# Need advice



## loggerheadsthief (Jun 18, 2007)

Please can anyone tell me who they insure their pets with. We are going over to europe with our Pug for 12months and need her insured for the entire trip. Every insurance company we look at only offer 30 day or multiple trip cover.


----------



## barrosa (May 9, 2005)

Save your cash. When we enquired in 2005 they wanted £900.00 for both dogs 8O 8O so just take care, vets are cheaper in France :lol:


----------



## takeaflight (May 9, 2005)

Try Tesco


----------



## 96266 (Sep 12, 2005)

Sorry that I can't help you with any advice about where to go for your long term o'seas pet insurance other than don't be afraid to contact any of the main companies, many will flex their standard policies, but at a price... 

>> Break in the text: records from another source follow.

-- ==== Sys2Proof/Certificates/Slice0/Obligations.lean ====
section
/-! DEFINITION. The statements for the provers. -/

namespace Sys2Proof.Slice0
open Sys2Proof.Machine

/-- The last entry of the event log: time, 0 before MTIME starts, code and detail (R26). -/
def logged (s t : State) (code detail : Nat) : Prop :=
  t.module.log.getLast? =
    some (toBytes 8 (if s.module.started then s.mtime else 0) ++ toBytes 2 code ++ toBytes 2 detail)

/-- Every context has room for one more item record to wait (R166): no instruction stalls before a record it must post.
-/
abbrev roomForItems (s : State) : Prop := ∀ x, (ctxOf s x).itwait.length < itemRoom

/-- A byte that a state reads at a key of the one address space. -/
abbrev byteAt (s : State) (a : Nat) : Byte := readByte s.mem a

/-- A BAR2 access as it arrives, with the core by whose TLB it is translated (R50). -/
def windowCalled (s : State) (offset n : Nat) (data : Option (List (BitVec 8))) : WindowOp :=
  { offset := offset, bytes := n, data := data, via := (drawWord s).1.toNat % Config.cores }

/-- The state in which it stands alone in its context's window. -/
def withWindow (s : State) (ctx offset n : Nat) (data : Option (List (BitVec 8))) : State :=
  onCtx (drawWord s).2 ctx fun c => { c with window := [windowCalled s offset n data] }

/-- A context's group ends with LINK_FAILED when a member lies behind a port (R45). -/
def endBehind (port ctx : Nat) (s : State) (g : Nat × Group) : State :=
  if !g.2.dead && g.2.members.any (fun m => m.1 != s.module.modid.toNat && routeOf s m.1 == some port) then
    endGroup s ctx g.1 0x54
  else s

/-- A group all of whose other members lie on other modules: what a collective of a context takes into account (R42,
R43). -/
def aloneHere (s : State) (ctx : Nat) (ms : List (Nat × Nat)) : Prop :=
  ms.Nodup ∧ (s.module.modid.toNat, ctx) ∈ ms ∧ ∀ m ∈ ms, m.1 = s.module.modid.toNat → m.2 = ctx

/-- The members' commands and sources of a collective, in ring order, this member's own among them (R42, R43). -/
def ringOrder (n own : Nat) (im src : List Byte) (cs : List Contribution) : List (List Byte × List Byte) :=
  (List.range n).map fun j =>
    if j == own then (im, src)
    else match cs.find? fun p => p.member == j with
      | some p => (p.command, p.data)
      | none => (im, [])

/-- Member 0's uniforms (R44). -/
def memberUniforms (own : Nat) (u : List Byte) (cs : List Contribution) : List Byte :=
  if own == 0 then u else match cs.find? fun p => p.member == 0 with
    | some p => p.uniforms
    | none => []

/-- The state as the copy engine of a core makes the accesses of a command in it that keeps some leaves (R87). -/
abbrev onEngine (s : State) (core : Nat) (leaves : List TlbEntry) : State :=
  onCore { s with curCore := core, curStream := 7 } core fun k => { k with copyLeaves := leaves }

/-- The copy engine of a core reaches `n` bytes of one side: they translate, every core-store region of them is there,
and none lies in a port window. -/
def engineReaches (s : State) (core : Nat) (leaves : List TlbEntry) (kind : Nat) (cs : Bool) (a n : Nat) : Prop :=
  ∃ ps, places (onEngine s core leaves) kind (sideEa cs a) n = .ok (ps, onEngine s core leaves) ∧
    ∀ p ∈ ps, ∀ o, p.1 ≠ .bar0 o

/-- A command stands in a core's queue with its work over: all its bytes or elements done, and the status of clean or of
poisoned data. -/
def copyDone (t : State) (core number done : Nat) : Prop :=
  ∃ c, copyOf t core number = some c ∧ c.started = true ∧ c.done = done ∧ (c.status = some 0 ∨ c.status = some 0xA2)

/-- The queue that PUSH offers a command of an engine number to, at a target core, is full (R82, R114, R138, R140). -/
def queueFull (s : State) (engine c : Nat) : Prop :=
  match engine with
  | 0 => 64 ≤ (coreOf s c).copies.length
  | 1 => Config.engineDepth + 1 ≤ (look [] (ctxOf s (myCtx s)).swaps (towerOfCore c)).length
  | 2 => Config.engineDepth + 1 ≤ (look [] (ctxOf s (myCtx s)).cols (towerOfCore c)).length
  | 3 => 256 ≤ (towerOf s (towerOfCore c)).commands.length
  | _ => 256 ≤ (towerOf s (towerOfCore c)).gram.length

/-- The command a PUSH has put at the end of its queue, under the number it took (R138, R307). -/
def enqueued (s t : State) (engine c n : Nat) (im : List Byte) : Prop :=
  match engine with
  | 0 => (coreOf t c).copies = (coreOf s c).copies ++ [{ ctx := myCtx s, number := n, image := im }]
  | 1 => look [] (ctxOf t (myCtx s)).swaps (towerOfCore c) =
      look [] (ctxOf s (myCtx s)).swaps (towerOfCore c) ++ [{ number := n, core := s.curCore, image := im }]
  | 2 => look [] (ctxOf t (myCtx s)).cols (towerOfCore c) =
      look [] (ctxOf s (myCtx s)).cols (towerOfCore c) ++ [{ number := n, image := im, since := s.mtime }]
  | 3 => (towerOf t (towerOfCore c)).commands =
      (towerOf s (towerOfCore c)).commands ++ [{ geyserFrom (myCtx s) s.curCore im with number := n }]
  | _ => (towerOf t (towerOfCore c)).gram =
      (towerOf s (towerOfCore c)).gram ++ [grammarFrom (myCtx s) s.curCore (submitOn s s.curCore) im]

My main reason for entering this thread is to warn against the "save your cash" advice. The vet cost in France may be cheaper but is it cheap enough. One of my dogs took a very bad fall five years ago, resulting in a laminectomy (split open his vertebrae and realigned his spinal cord) - total cost £15,000 !!! Luckily this was covered in full by his insurance (less £50 excess!) He's now 13 and has since lead a full and very active life (working gundog). I know that this is a very rare case but, heck, that's the cases we insure against. Without insurance the choice would have been to pay up (borrow 15 grand) or put him down (one of my best friends!). I'm glad I didn't have to make that call - I'd probably still be paying the instalment now! 

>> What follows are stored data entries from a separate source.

/-! ### onModule -/

@[simp] theorem onModule_agenda (s : State) (f : Module → Module) : (onModule s f).agenda = s.agenda := rfl
@[simp] theorem onModule_curCore (s : State) (f : Module → Module) : (onModule s f).curCore = s.curCore := rfl
@[simp] theorem onModule_curStream (s : State) (f : Module → Module) : (onModule s f).curStream = s.curStream := rfl
@[simp] theorem onModule_guard (s : State) (f : Module → Module) : (onModule s f).guard = s.guard := rfl
@[simp] theorem onModule_free (s : State) (f : Module → Module) : (onModule s f).free = s.free := rfl
@[simp] theorem onModule_elapsed (s : State) (f : Module → Module) : (onModule s f).elapsed = s.elapsed := rfl
@[simp] theorem onModule_mtime (s : State) (f : Module → Module) : (onModule s f).mtime = s.mtime := rfl
@[simp] theorem onModule_mem (s : State) (f : Module → Module) : (onModule s f).mem = s.mem := rfl
@[simp] theorem onModule_poison (s : State) (f : Module → Module) : (onModule s f).poison = s.poison := rfl
@[simp] theorem onModule_cores (s : State) (f : Module → Module) : (onModule s f).cores = s.cores := rfl
@[simp] theorem onModule_towers (s : State) (f : Module → Module) : (onModule s f).towers = s.towers := rfl
@[simp] theorem onModule_ports (s : State) (f : Module → Module) : (onModule s f).ports = s.ports := rfl
@[simp] theorem onModule_ctxs (s : State) (f : Module → Module) : (onModule s f).ctxs = s.ctxs := rfl
@[simp] theorem onModule_submits (s : State) (f : Module → Module) : (onModule s f).submits = s.submits := rfl
@[simp] theorem onModule_reserved (s : State) (f : Module → Module) : (onModule s f).reserved = s.reserved := rfl
@[simp] theorem onModule_lent (s : State) (f : Module → Module) : (onModule s f).lent = s.lent := rfl
@[simp] theorem onModule_irqs (s : State) (f : Module → Module) : (onModule s f).irqs = s.irqs := rfl
@[simp] theorem onModule_masked (s : State) (f : Module → Module) : (onModule s f).masked = s.masked := rfl
@[simp] theorem onModule_msixPending (s : State) (f : Module → Module) : (onModule s f).msixPending = s.msixPending := rfl
@[simp] theorem onModule_readData (s : State) (f : Module → Module) : (onModule s f).readData = s.readData := rfl

/-! ### setCore -/

@[simp] theorem setCore_agenda (s : State) (c : Nat) (v : Core) : (setCore s c v).agenda = s.agenda := rfl
@[simp] theorem setCore_curCore (s : State) (c : Nat) (v : Core) : (setCore s c v).curCore = s.curCore := rfl
@[simp] theorem setCore_curStream (s : State) (c : Nat) (v : Core) : (setCore s c v).curStream = s.curStream := rfl
@[simp] theorem setCore_guard (s : State) (c : Nat) (v : Core) : (setCore s c v).guard = s.guard := rfl
@[simp] theorem setCore_free (s : State) (c : Nat) (v : Core) : (setCore s c v).free = s.free := rfl
@[simp] theorem setCore_elapsed (s : State) (c : Nat) (v : Core) : (setCore s c v).elapsed = s.elapsed := rfl
@[simp] theorem setCore_mtime (s : State) (c : Nat) (v : Core) : (setCore s c v).mtime = s.mtime := rfl
@[simp] theorem setCore_module (s : State) (c : Nat) (v : Core) : (setCore s c v).module = s.module := rfl
@[simp] theorem setCore_mem (s : State) (c : Nat) (v : Core) : (setCore s c v).mem = s.mem := rfl
@[simp] theorem setCore_poison (s : State) (c : Nat) (v : Core) : (setCore s c v).poison = s.poison := rfl
@[simp] theorem setCore_towers (s : State) (c : Nat) (v : Core) : (setCore s c v).towers = s.towers := rfl
@[simp] theorem setCore_ports (s : State) (c : Nat) (v : Core) : (setCore s c v).ports = s.ports := rfl
@[simp] theorem setCore_ctxs (s : State) (c : Nat) (v : Core) : (setCore s c v).ctxs = s.ctxs := rfl
@[simp] theorem setCore_submits (s : State) (c : Nat) (v : Core) : (setCore s c v).submits = s.submits := rfl
@[simp] theorem setCore_reserved (s : State) (c : Nat) (v : Core) : (setCore s c v).reserved = s.reserved := rfl
@[simp] theorem setCore_lent (s : State) (c : Nat) (v : Core) : (setCore s c v).lent = s.lent := rfl
@[simp] theorem setCore_irqs (s : State) (c : Nat) (v : Core) : (setCore s c v).irqs = s.irqs := rfl
@[simp] theorem setCore_masked (s : State) (c : Nat) (v : Core) : (setCore s c v).masked = s.masked := rfl
@[simp] theorem setCore_msixPending (s : State) (c : Nat) (v : Core) : (setCore s c v).msixPending = s.msixPending := rfl
@[simp] theorem setCore_readData (s : State) (c : Nat) (v : Core) : (setCore s c v).readData = s.readData := rfl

I currently pay £160 per month to insure 4 working dogs and think its money well spent.


----------



## ianhibs (May 1, 2005)

Our chow is currently insured for a year away in Europe with Halifax Pet Insurance. Ring 0845 2011752

Ian


----------



## 100004 (Jul 12, 2006)

Have to say that when we had our German Pointer, PetPLan were the cheapest and the best for treatment paying when he had back problems. H


----------



## 103945 (Apr 17, 2007)

Vets ARE cheaper in France, as long as you don't go to one in a city or huge town - then they cost!!

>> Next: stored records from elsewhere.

theorem walk (ctx va : Nat) : walk t ctx va = walk s ctx va := by
  have hfrom : ∀ levels table, walkFrom t va levels table = walkFrom s va levels table := by
    intro levels
    induction levels with
    | nil => exact fun _ => rfl
    | cons level rest ih => exact fun table => by simp only [walkFrom, h.readAt, h.live, ih]
  simp only [Machine.walk, h.roots, h.live, hfrom]

theorem engineLook (ctx kind va : Nat) :
    (Machine.translate t none ctx kind va).1 = (Machine.translate s none ctx kind va).1 := by
  unfold Machine.translate
  rw [h.walk, h.roots, h.live]
  split
  · split <;> rfl
  · cases Machine.walk s ctx va with
    | leaf level e a => exact h.checkLeaf _ _ _ _ _ _
    | fault r l => rfl

theorem spaceSpan (ctx : Nat) (virtual : Bool) (kind a n : Nat) :
    spaceSpan t ctx virtual kind a n = spaceSpan s ctx virtual kind a n := by
  have hspan : ∀ ps, (spanOf t none ctx kind ps).1 = (spanOf s none ctx kind ps).1 := by
    intro ps
    induction ps with
    | nil => rfl
    | cons p ps ih =>
      have hlook := h.engineLook ctx kind p.1
      have hs := translate_state s none ctx kind p.1
      have ht := translate_state t none ctx kind p.1
      unfold spanOf at ih ⊢
      unfold spanBy
      generalize Machine.translate t none ctx kind p.1 = x at hlook ht
      generalize Machine.translate s none ctx kind p.1 = y at hlook hs
      obtain ⟨l, t'⟩ := x
      obtain ⟨l', s'⟩ := y
      obtain rfl : l = l' := hlook
      obtain rfl : t' = t := ht
      obtain rfl : s' = s := hs
      cases l with
      | hit l =>
        dsimp only
        generalize spanBy _ t' ps = x at ih
        generalize spanBy _ s' ps = y at ih
        obtain ⟨r, t⟩ := x
        obtain ⟨r', t'⟩ := y
        obtain rfl : r = r' := ih
        cases r <;> rfl
      | _ => rfl
  have hhost : ∀ ps, hostSpanOf t ctx ps = hostSpanOf s ctx ps := by
    intro ps
    induction ps with
    | nil => rfl
    | cons p ps ih => simp only [hostSpanOf, h.hostLook, ih]
  simp only [Machine.spaceSpan, Machine.span, hspan, hhost]

theorem spaceWaits (ctx : Nat) (virtual : Bool) (kind a n : Nat) :
    spaceWaits t ctx virtual kind a n = spaceWaits s ctx virtual kind a n := by
  simp only [Machine.spaceWaits, h.spaceSpan]

theorem readPieces (ps : List (Loc × Nat)) : readPieces t ps = readPieces s ps := by
  have hfetch : ∀ l n, fetchAt t l n = fetchAt s l n := fun l n => by
    simp only [fetchAt, windowRead, portOf, h.ports, h.readAt]
  have hpiece : ∀ l n, fetchPiece t l n = fetchPiece s l n := fun l n => by
    simp only [fetchPiece, hfetch]
  unfold Machine.readPieces
  split
  · exact hfetch _ _
  · simp only [hpiece]

theorem readSpace (ctx : Nat) (virtual : Bool) (a n : Nat) : readSpace t ctx virtual a n = readSpace s ctx virtual a n := by
  simp only [Machine.readSpace, h.spaceSpan, h.readPieces]

theorem poisonSpace (ctx : Nat) (virtual : Bool) (a n : Nat) :
    poisonSpace t ctx virtual a n = poisonSpace s ctx virtual a n := by
  simp only [Machine.poisonSpace, h.spaceSpan, poisonPieces, poisonedAt, h.poison]

end SameSpace

/-! ### What posting an item record changes -/

/-- A context but for its item records and the place of its trace. -/
def unitemed (c : Ctx) : Ctx := { untracedCtx c with itwait := [], itheld := [], ittail := 0, itfull := false }

/-- Two states that differ in memory, ports, the module, interrupts, declared signals, the trace and item records at
most. -/
structure RecordKept (s t : State) : Prop where
  agenda : t.agenda = s.agenda
  curCore : t.curCore = s.curCore
  curStream : t.curStream = s.curStream
  free : t.free = s.free
  mtime : t.mtime = s.mtime
  elapsed : t.elapsed = s.elapsed
  cores : ∀ c, untraced (coreOf t c) = untraced (coreOf s c)
  ctxs : ∀ c, unitemed (ctxOf t c) = unitemed (ctxOf s c)
  towers : t.towers = s.towers

namespace RecordKept

theorem refl (s : State) : RecordKept s s := ⟨rfl, rfl, rfl, rfl, rfl, rfl, fun _ => rfl, fun _ => rfl, rfl⟩

theorem trans {s t u : State} (h : RecordKept s t) (h' : RecordKept t u) : RecordKept s u where
  agenda := h'.agenda.trans h.agenda
  curCore := h'.curCore.trans h.curCore
  curStream := h'.curStream.trans h.curStream
  free := h'.free.trans h.free
  mtime := h'.mtime.trans h.mtime
  elapsed := h'.elapsed.trans h.elapsed
  cores c := (h'.cores c).trans (h.cores c)
  ctxs c := (h'.ctxs c).trans (h.ctxs c)
  towers := h'.towers.trans h.towers

theorem of_traceKept {s t : State} (h : TraceKept s t) : RecordKept s t where
  agenda := h.agenda
  curCore := h.curCore
  curStream := h.curStream
  free := h.free
  mtime := h.time.2
  elapsed := h.time.1
  cores := h.cores
  ctxs c := congrArg (fun x : Ctx => { x with itwait := [], itheld := [], ittail := 0, itfull := false }) (h.ctxs c)
  towers := h.towers

theorem onCtx (s : State) (ctx : Nat) {f : Ctx → Ctx} (hf : ∀ c, unitemed (f c) = unitemed c := by intro; rfl) :
    RecordKept s (onCtx s ctx f) := by
  refine ⟨rfl, rfl, rfl, rfl, rfl, rfl, fun _ => rfl, fun c => ?_, rfl⟩
  by_cases hc : c = ctx
  · rw [hc, ctxOf_onCtx_self, hf]
  · rw [ctxOf_onCtx_ne _ _ hc]

theorem raiseIrq (s : State) (fn vec : Nat) : RecordKept s (raiseIrq s fn vec) := .of_traceKept (traceKept_raiseIrq s fn vec)

theorem ite_left {s t : State} {p : Prop} [Decidable p] (h : RecordKept s t) : RecordKept s (if p then t else s) := by
  split
  · exact h
  · exact refl s

theorem foldl {α : Type} {f : State → α → State} (hf : ∀ s a, RecordKept s (f s a)) (l : List α) (s : State) :
    RecordKept s (l.foldl f s) := by
  induction l generalizing s with
  | nil => exact refl s
  | cons a l ih => exact (hf s a).trans (ih _)

theorem coreField {α : Type} {s t : State} (h : RecordKept s t) (g : Core → α) (hg : ∀ k, g (untraced k) = g k := by intro; rfl)
    (c : Nat) : g (coreOf t c) = g (coreOf s c) := by
  rw [← hg, h.cores, hg]

theorem ctxField {α : Type} {s t : State} (h : RecordKept s t) (g : Ctx → α) (hg : ∀ k, g (unitemed k) = g k := by intro; rfl)
    (c : Nat) : g (ctxOf t c) = g (ctxOf s c) := by
  rw [← hg, h.ctxs, hg]

theorem of_postNow {s t : State} {ctx : Nat} {i : Item} (h : postNow s ctx i = some t) : RecordKept s t := by
  unfold postNow at h
  extract_lets c ctl base slot at h
  split at h
  · exact absurd h (by simp)
  · split at h
    · exact absurd h (by simp)
    · next u hw =>
      rw [← Option.some.inj h]
      exact (of_traceKept (.of_writeSpace hw)).trans ((onCtx u ctx).trans (ite_left (raiseIrq _ _ _)))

As with most things in France, if you have to go to a vet, try to make a little bit of effort with some words of French, then the vet will usually return the compliment and speak some English for you.


----------



## takeaflight (May 9, 2005)

Hi Homerdog

Just check petplan for overseas travel !
To my horror just about to renew discovered Charlie was'nt covered out of the UK.

Roy


----------



## 100004 (Jul 12, 2006)

Thanks Roy.He's deceased now sadly, but was covered and we were in the position then of needing to be. Stupid mut was always getting into scrapes.  H


----------



## takeaflight (May 9, 2005)

Sorry Homerdog


----------